Within a few seconds the black bear was climbing the side of the cage and howling for help. He gained the shelf near the roof. Johnny, unable to climb, sat below, growling maledictions in bear language, daring him to come down and fight it out. But the black bear had had more than enough. He stuck to the safety seat, whimpering with pain and fright.
Thus, limping and reluctant, I took leave of my pets. The ambulance had arrived to rush me to the hospital where my knee was to be treated. As long as I could see them, they looked after me, wondering at my desertion.
CHAPTER FIFTEEN
ROCKY MOUNTAIN NATIONAL PARK
It had been my boyhood dream to find a region unspoiled by man, wild, primitive.

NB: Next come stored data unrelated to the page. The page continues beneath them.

theorem or_and_eq_zero (hx : x &&& m = 0) (hy : y &&& m = 0) : (x ||| y) &&& m = 0 := by
  rw [BitVec.and_comm, BitVec.and_or_distrib_left, BitVec.and_comm m x, BitVec.and_comm m y, hx, hy]
  exact BitVec.or_zero

theorem and_and_eq_zero (b : BitVec w) (hx : x &&& m = 0) : x &&& b &&& m = 0 := by
  rw [BitVec.and_assoc, BitVec.and_comm b m, ← BitVec.and_assoc, hx]
  exact BitVec.zero_and

/-- What a mask lets through has no bit where the mask has none. -/
theorem mask_and_eq_zero (x : BitVec w) {b : BitVec w} (hb : b &&& m = 0) : x &&& b &&& m = 0 := by
  rw [BitVec.and_assoc, hb]
  exact BitVec.and_zero

/-- Writing a bit outside the mask keeps the masked bits 0. -/
theorem setBit_and_eq_zero (k : Nat) (b : Bool) (hx : x &&& m = 0) (hk : m.getLsbD k = false) :
    setBit x k b &&& m = 0 := by
  apply BitVec.eq_of_getLsbD_eq
  intro j hj
  have hxj := congrArg (fun v => v.getLsbD j) hx
  simp only [BitVec.getLsbD_and, BitVec.ofNat_eq_ofNat, BitVec.getLsbD_zero] at hxj ⊢
  rw [getLsbD_setBit]
  split
  · next h => rw [h, hk, Bool.and_false]
  · exact hxj

end HardWired

/-! ## The FPU -/

/-- Replacing Cause does not reach the hard-wired bits of FCR31. -/
theorem fcrWithCause_hardwired {f : Word} (c : BitVec 6) (h : f &&& 0xFE7C0000 = 0) :
    fcrWithCause f c &&& 0xFE7C0000 = 0 := by
  have hc : ∀ c : BitVec 6, (c.setWidth 32 <<< 12) &&& (0xFE7C0000 : Word) = 0 := by decide
  exact or_and_eq_zero (and_and_eq_zero _ h) (hc c)

/-- Nor does accumulating flags. -/
theorem fcrAddFlags_hardwired {f : Word} (flags : BitVec 5) (h : f &&& 0xFE7C0000 = 0) :
    fcrAddFlags f flags &&& 0xFE7C0000 = 0 := by
  have hflags : ∀ c : BitVec 5, (c.setWidth 32 <<< 2) &&& (0xFE7C0000 : Word) = 0 := by decide
  exact or_and_eq_zero h (hflags flags)

theorem Updates.writeFpr (f : Fmt) (s : State) (i : Reg) (v : Dword) : Updates s (writeFpr f s i v) := by
  have h32 : Updates s (writeFpr32 s i (lo32 v)) := by
    unfold writeFpr32
    split <;> exact quiet rfl
  cases f
  · exact h32
  · exact quiet rfl
  · exact h32
  · exact quiet rfl

theorem Updates.fcrRead (s : State) (i : Reg) : Updates s (fcrRead s i).2 := by
  unfold Machine.fcrRead
  split
  · exact refl s
  · split
    · exact refl s
    · exact quiet rfl

namespace Leads

variable {s : State}

theorem fpUnimplemented : Leads s (fpUnimplemented s) :=
  raise _ (.single (.fcr31 s _ (fcrWithCause_hardwired _)))

theorem fpFinish (flags : BitVec 5) {write : State → State} (hw : ∀ u, Updates u (write u)) :
    Leads s (fpFinish s flags write) :=
  ite (raise _ (.single (.fcr31 s _ (fcrWithCause_hardwired _))))
    (seq (.trans (.single (.fcr31 s _ fun h => fcrAddFlags_hardwired _ (fcrWithCause_hardwired _ h))) (hw _)))

theorem fpArith (op : FpOp) (fin fout : Fmt) (rm : BitVec 2) (a b : Dword) (fd : Reg) :
    Leads s (fpArith op fin fout rm a b fd s) := by
  unfold Machine.fpArith
  split
  · exact fpUnimplemented
  · exact ite fpUnimplemented (fpFinish _ fun u => .writeFpr fout u fd _)

theorem fpBinary (op : FpOp) (f : Fmt) (fd fs ft : Reg) : Leads s (fpBinary op f fd fs ft s) := onFprs (fpArith ..)

theorem fpUnary (op : FpOp) (f : Fmt) (fd fs : Reg) : Leads s (fpUnary op f fd fs s) := onFprs (fpArith ..)

theorem fpConvert (fin fout : Fmt) (rm : BitVec 2) (fd fs : Reg) : Leads s (fpConvert fin fout rm fd fs s) :=
  onFprs (fpArith ..)

theorem fpMove (f : Fmt) (fd fs : Reg) : Leads s (fpMove f fd fs s) := onFprs (seq (.writeFpr ..))

theorem fpCompare (f : Fmt) (cond : BitVec 4) (fs ft : Reg) : Leads s (fpCompare f cond fs ft s) := by
  refine onFprs ?_
  split
  · exact fpUnimplemented
  · exact ite fpUnimplemented (fpFinish _ fun u => .single (.fcr31 u _ fun h => setBit_and_eq_zero 23 _ h (by decide)))

theorem execCtc1 (rt fs : Reg) : Leads s (execCtc1 rt fs s) := by
  have hmask : Update s (setFcr31 s (lo32 (gpr s rt) &&& fcr31Mask)) :=
    .fcr31 s _ fun _ => mask_and_eq_zero _ (by decide)
  exact withCp1 (ite (ite (raise _ (.single hmask)) (seq (.single hmask))) (seq (.refl s)))

/-! ## The VectorUnit -/

theorem vuControlTransfer {r : Result} (h : Leads s r) : Leads s (vuControlTransfer s r) := ite (refused _) h

theorem vuLinkNotSource {c : Bool} {r : Result} (h : Leads s r) : Leads s (vuLinkNotSource c r) := ite (refused _) h

/-- A VectorUnit branch, past a write of the link register where it links. -/
theorem vuBranch {u : State} (taken : Bool) {target : BitVec 12} (h : tracked u = tracked s)
    (ht : u.vu.pc.toNat % 4 = 0 → target.toNat % 4 = 0) : Leads s (.next (vuRetireBranch taken target u)) :=
  next (.trans (.quiet h) (.single (.vuRetireBranch taken target u ht)))

end Leads

/-! ## The VectorUnit's targets are words' addresses (R638) -/

theorem vuRegisterTarget_mod (v : Word) : (vuRegisterTarget v).toNat % 4 = 0 := by
  have h : (vuRegisterTarget v).setWidth 2 = 0 := by
    apply BitVec.eq_of_getLsbD_eq
    intro i hi
    have : i = 0 ∨ i = 1 := by omega
    rcases this with rfl | rfl <;> simp [vuRegisterTarget]
  simpa using congrArg BitVec.toNat h

theorem vuJumpTarget_mod (target : BitVec 26) : (vuJumpTarget target).toNat % 4 = 0 := by
  simp only [vuJumpTarget, BitVec.toNat_shiftLeft, Nat.shiftLeft_eq]
  omega

theorem vuBranchTarget_mod {pc : BitVec 12} (imm : BitVec 16) (h : pc.toNat % 4 = 0) :
    (vuBranchTarget pc imm).toNat % 4 = 0 := by
  have htarget : vuBranchTarget pc imm = pc + 4#12 + (imm.setWidth 12 <<< 2) := rfl
  simp only [htarget, BitVec.toNat_add, BitVec.toNat_ofNat, BitVec.toNat_shiftLeft, Nat.shiftLeft_eq]
  omega

namespace Leads

variable {s : State}

theorem vuBranchOn (taken : Bool) (imm : BitVec 16) : Leads s (vuBranchOn taken imm s) :=
  vuControlTransfer (vuBranch taken rfl (vuBranchTarget_mod imm))

theorem vuBranchLinkOn (taken : Bool) (rs : Reg) (imm : BitVec 16) : Leads s (vuBranchLinkOn taken rs imm s) :=
  vuControlTransfer (vuLinkNotSource (vuBranch taken rfl (vuBranchTarget_mod imm)))

theorem vectorStore (n : Nat) (a : Word) (vt : Reg) (e : BitVec 4) : Leads s (vectorStore n a vt e s) :=
  vuSeq (.storeImage ..)

theorem execRspBreak (code : BitVec 20) : Leads s (execRspBreak code s) := by
  refine next (Updates.trans (.single (.vuRetireSeq s)) ?_)
  unfold vuBreak
  split <;> exact .quiet rfl

theorem execRspMfc0 (rt rd : Reg) : Leads s (execRspMfc0 rt rd s) := by
  unfold Machine.execRspMfc0
  split
  · exact refused _
  · exact vuSeq ((Updates.memRead ..).trans (.quiet rfl))

theorem execRspMtc0 (rt rd : Reg) : Leads s (execRspMtc0 rt rd s) := by
  unfold Machine.execRspMtc0
  split
  · exact refused _
  · exact stored (fun _ => .memWrite) fun _ => vuSeq

theorem execRspCfc2 (rt rd : Reg) : Leads s (execRspCfc2 rt rd s) :=
  ite (vuSeqQuiet rfl) (ite (vuSeqQuiet rfl) (ite (vuSeqQuiet rfl) (refused _)))

theorem execRspCtc2 (rt rd : Reg) : Leads s (execRspCtc2 rt rd s) :=
  ite (vuSeqQuiet rfl) (ite (vuSeqQuiet rfl) (ite (vuSeqQuiet rfl) (refused _)))

end Leads

/-! ## The DisplayProcessor -/

namespace Updates

theorem setDpState (op : BitVec 8) (payload : BitVec 56) (s : State) : Updates s (setDpState op payload s) :=
  single (.draw s _ id id (Store.wf_set _ _))

theorem setPixel (s : State) (x y : Nat) (c : Word) : Updates s (setPixel s x y c) :=
  single (.draw s _ (Store.wf_set _ _) id id)
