-- ==== Sys2Proof/Machine/Session.lean ====
section
/-! DEFINITION. OPEN (spec/44_framer_parser.md R204) and the reserved operation numbers (spec/30_encoding.md R106). -/

namespace Sys2Proof.Machine

/-- OPEN (R204). The initial counter is the draw on port `seq0` (R10). -/
def openSession (s : State) : State :=
  if s.opened then refuse s .eState
  else finish { s with ident := s.ports.ident, key := s.cfg.key0, iv := s.cfg.iv0, sid := s.cfg.sid0,
                       seq := s.ports.seq0, status := statusOpened } { res := .ok }

/-- Row OPEN (R204). -/
def execOpenOp (s : State) : Outcome := .next (openSession s)

/-- Row OP.RESERVED (R106): the block refuses the number with `E_OP` and changes nothing. -/
def execOpReserved (_op : Byte) (s : State) : Outcome := .next (refuse s .eOp)

end Sys2Proof.Machine
end

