/-- P2 step 3: the counter wraps, and the header fields. -/
theorem test_frame_empty_payload :
    after (fun t => (t.seq, t.output.drop 0x20)) (exec .frame { openState 0xffff with
      ports := { Ports.idle with cmd := 0x6a } }) =
      some (0x0000#16, [0x98, 0xc9, 0x00, 0x00, 0x2a, 0x27, 0x6a, 0x00, 0x00, 0x00, 0xf6, 0xe5, 0xd4, 0xc3, 0xb2, 0xa1,
        0x00, 0x00, 0x00, 0x00, 0xaf, 0xbe, 0x00, 0x00]) := by decide +kernel

/-- P1 step 1, and P2 step 5. -/
theorem test_frame_refused :
    after State.out (exec .frame (holding (pay16 0x01) State.reset)) = some (some { res := .eState }) ∧
    after (fun t => (t.seq, t.out)) (exec .frame (holding (zeros 15) (openState 0x0001))) =
      some (0x0001#16, some { res := .eAlign }) := by decide +kernel

/-- P2 step 2 through the row CMD.OUT: the outer command byte. -/
theorem test_cmd_out :
    after (fun t => (t.seq, (t.output.drop 0x20).take 10)) (exec .cmdOut (openState 0xfffe)) =
      some (0xffff#16, [0x96, 0xcb, 0x00, 0x00, 0x2a, 0x27, 0x6a, 0x00, 0xff, 0xff]) := by decide +kernel

/-- DV2 and DV4. -/
theorem test_disc :
    after (fun t => t.output.drop 0x20) (exec .disc (holding (putByte (zeros 48) 0x26 0x06) State.reset)) =
      some [0xb5, 0xbe, 0x00, 0x00, 0x00, 0x00, 0x06, 0x00, 0x00, 0x00, 0x00, 0x00, 0x00, 0x00, 0x00, 0x00] ∧
    after State.out (exec .disc (holding (zeros 47) State.reset)) = some (some { res := .eLen }) := by decide +kernel

/-! ### PARSE and HELLO -/

/-- RX1 and RX2. -/
theorem test_parse_short_and_empty :
    after State.out (exec .parse (holding (zeros 55) (openState 0))) =
      some (some { res := .ok, verdict := some .ignored, why := some .short, rcmd := some 0, rerr := some 0 }) ∧
    after State.out (exec .parse (holding (zeros 56) (openState 0))) =
      some (some { res := .ok, verdict := some .unknown, why := some .noReason, rcmd := some 0, rerr := some 0,
                   events := [.unknown 0] }) := by decide +kernel

/-- RX5 and RX5s. -/
theorem test_parse_device_error :
    after State.out (exec .parse (holding (header [(0x22, 0xf9), (0x23, 0xff), (0x26, 0xee)]) (openState 0))) =
      some (some { res := .ok, verdict := some .data, why := some .noReason, rcmd := some 0xee, rerr := some 0xfff9,
                   events := [.devErr 0xfff9, .data] }) ∧
    after State.out (exec .parse { holding (header [(0x22, 0xf9), (0x23, 0xff), (0x26, 0xee)]) (openState 0) with
      cfg := stopCfg }) =
      some (some { res := .ok, verdict := some .ignored, why := some .devErr, rcmd := some 0xee, rerr := some 0xfff9,
                   events := [.devErr 0xfff9] }) := by decide +kernel

/-- RX9: the registers after the handshake reply. -/
theorem test_rsp_hs :
    after (fun t => (t.key, t.sid, t.status)) (exec .rspHs
      (holding (header [(0x26, 0xe9)] ++ handshakeCiphertext) (openState 0))) =
      some (#v[0x00, 0x11, 0x22, 0x33, 0x44, 0x55, 0x66, 0x77, 0x88, 0x99, 0xaa, 0xbb, 0xcc, 0xdd, 0xee, 0xff],
        #v[0xde, 0xad, 0xbe, 0xef], 0x03#8) := by decide +kernel

/-- RX6: the plaintext of a data reply, and the host's decoding of it (R275: 23.5 degrees). -/
theorem test_rsp_data :
    after State.output (exec .rspDataEe (holding (header [(0x26, 0xee)] ++
      [0xe0, 0x6a, 0xc7, 0xa3, 0x5f, 0xd4, 0x1f, 0xeb, 0xd5, 0x48, 0xf8, 0x08, 0x7d, 0xfc, 0xe7, 0x51])
      (openState 0))) =
      some [0x01, 0x00, 0x00, 0x00, 0x17, 0x05, 0x00, 0x00, 0x00, 0x00, 0x00, 0x00, 0x00, 0x00, 0x00, 0x00] ∧
    after State.note (exec .replyTemp (answering [0x01, 0x00, 0x00, 0x00, 0x17, 0x05] (openState 0))) =
      some (some (.temperature 235)) := by decide +kernel

/-- RX5 for the row RSP.DATA_EF, with command byte 0xef, and RX2 for RSP.OTHER. -/
theorem test_rsp_other_rows :
    after State.out (exec .rspDataEf (holding (header [(0x26, 0xef)]) (openState 0))) =
      some (some { res := .ok, verdict := some .data, why := some .noReason, rcmd := some 0xef, rerr := some 0,
                   events := [.data] }) ∧
    after State.out (exec (.rspOther 0x6a) (holding (header [(0x26, 0x6a)]) (openState 0))) =
      some (some { res := .ok, verdict := some .unknown, why := some .noReason, rcmd := some 0x6a, rerr := some 0,
                   events := [.unknown 0x6a] }) := by decide +kernel

/-- H1. -/
theorem test_hello_h1 :
    after State.out (exec .hello (holding (zeros 52 ++ [0x2a, 0x27, 0, 0, 0, 0, 0xf6, 0xe5, 0xd4, 0xc3, 0xb2, 0xa1])
      State.reset)) =
      some (some { res := .ok, verdict := some .hello, why := some .noReason, oident := some testIdent,
                   val16 := some 0x272a }) := by decide +kernel

/-- H2. -/
theorem test_hello_h2 :
    after State.out (exec .hello (holding (zeros 63) State.reset)) =
      some (some { res := .ok, verdict := some .ignored, why := some .short }) := by decide +kernel

/-! ### Payloads, replies, pseudo-operations -/

/-- R264: the prefix of the reference configuration, `02 00 00 00`. -/
theorem test_pay_sendcode :
    after State.input (exec .paySendcode (holding [0x26, 0x00, 0x01] State.reset)) =
      some [0x02, 0x00, 0x00, 0x00, 0x26, 0x00, 0x01] := by decide +kernel

/-- R265 and R270. -/
theorem test_pay_templates :
    after State.input (exec .payEnterlearn State.reset) = some (0x03#8 :: List.replicate 15 0x00#8) ∧
    after State.input (exec .payFindrf State.reset) = some (0x1b#8 :: List.replicate 15 0x00#8) := by decide +kernel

When I saw that rugged wilderness called the Rockies I was sure I had found it. Miles and miles of virgin forest, innocent of ax and saw; miles and miles of fertile valleys, yet to feel the touch of plow; miles and miles of unclaimed homesteads with never the smoke of a settler's chimney! Deer and elk, sheep and bear roamed the forests, beavers preëmpted the valleys, trout spashed and rippled the waters of the lakes and rivers. Yes, this was purely primeval, natural, uncivilized.
But the old-timers did not agree with me. Parson Lamb, whose nearest neighbor was ten miles away, complained that the country was being spoiled.
"It's gotten so nowadays you can't see a mountain 'thout craning your neck around some fellow's shack; cabins everywhere cluttering up the scenery."
I recalled my father's chuckling about the pioneers always moving on as soon as a country got settled up. Surely the Parson was having his little joke!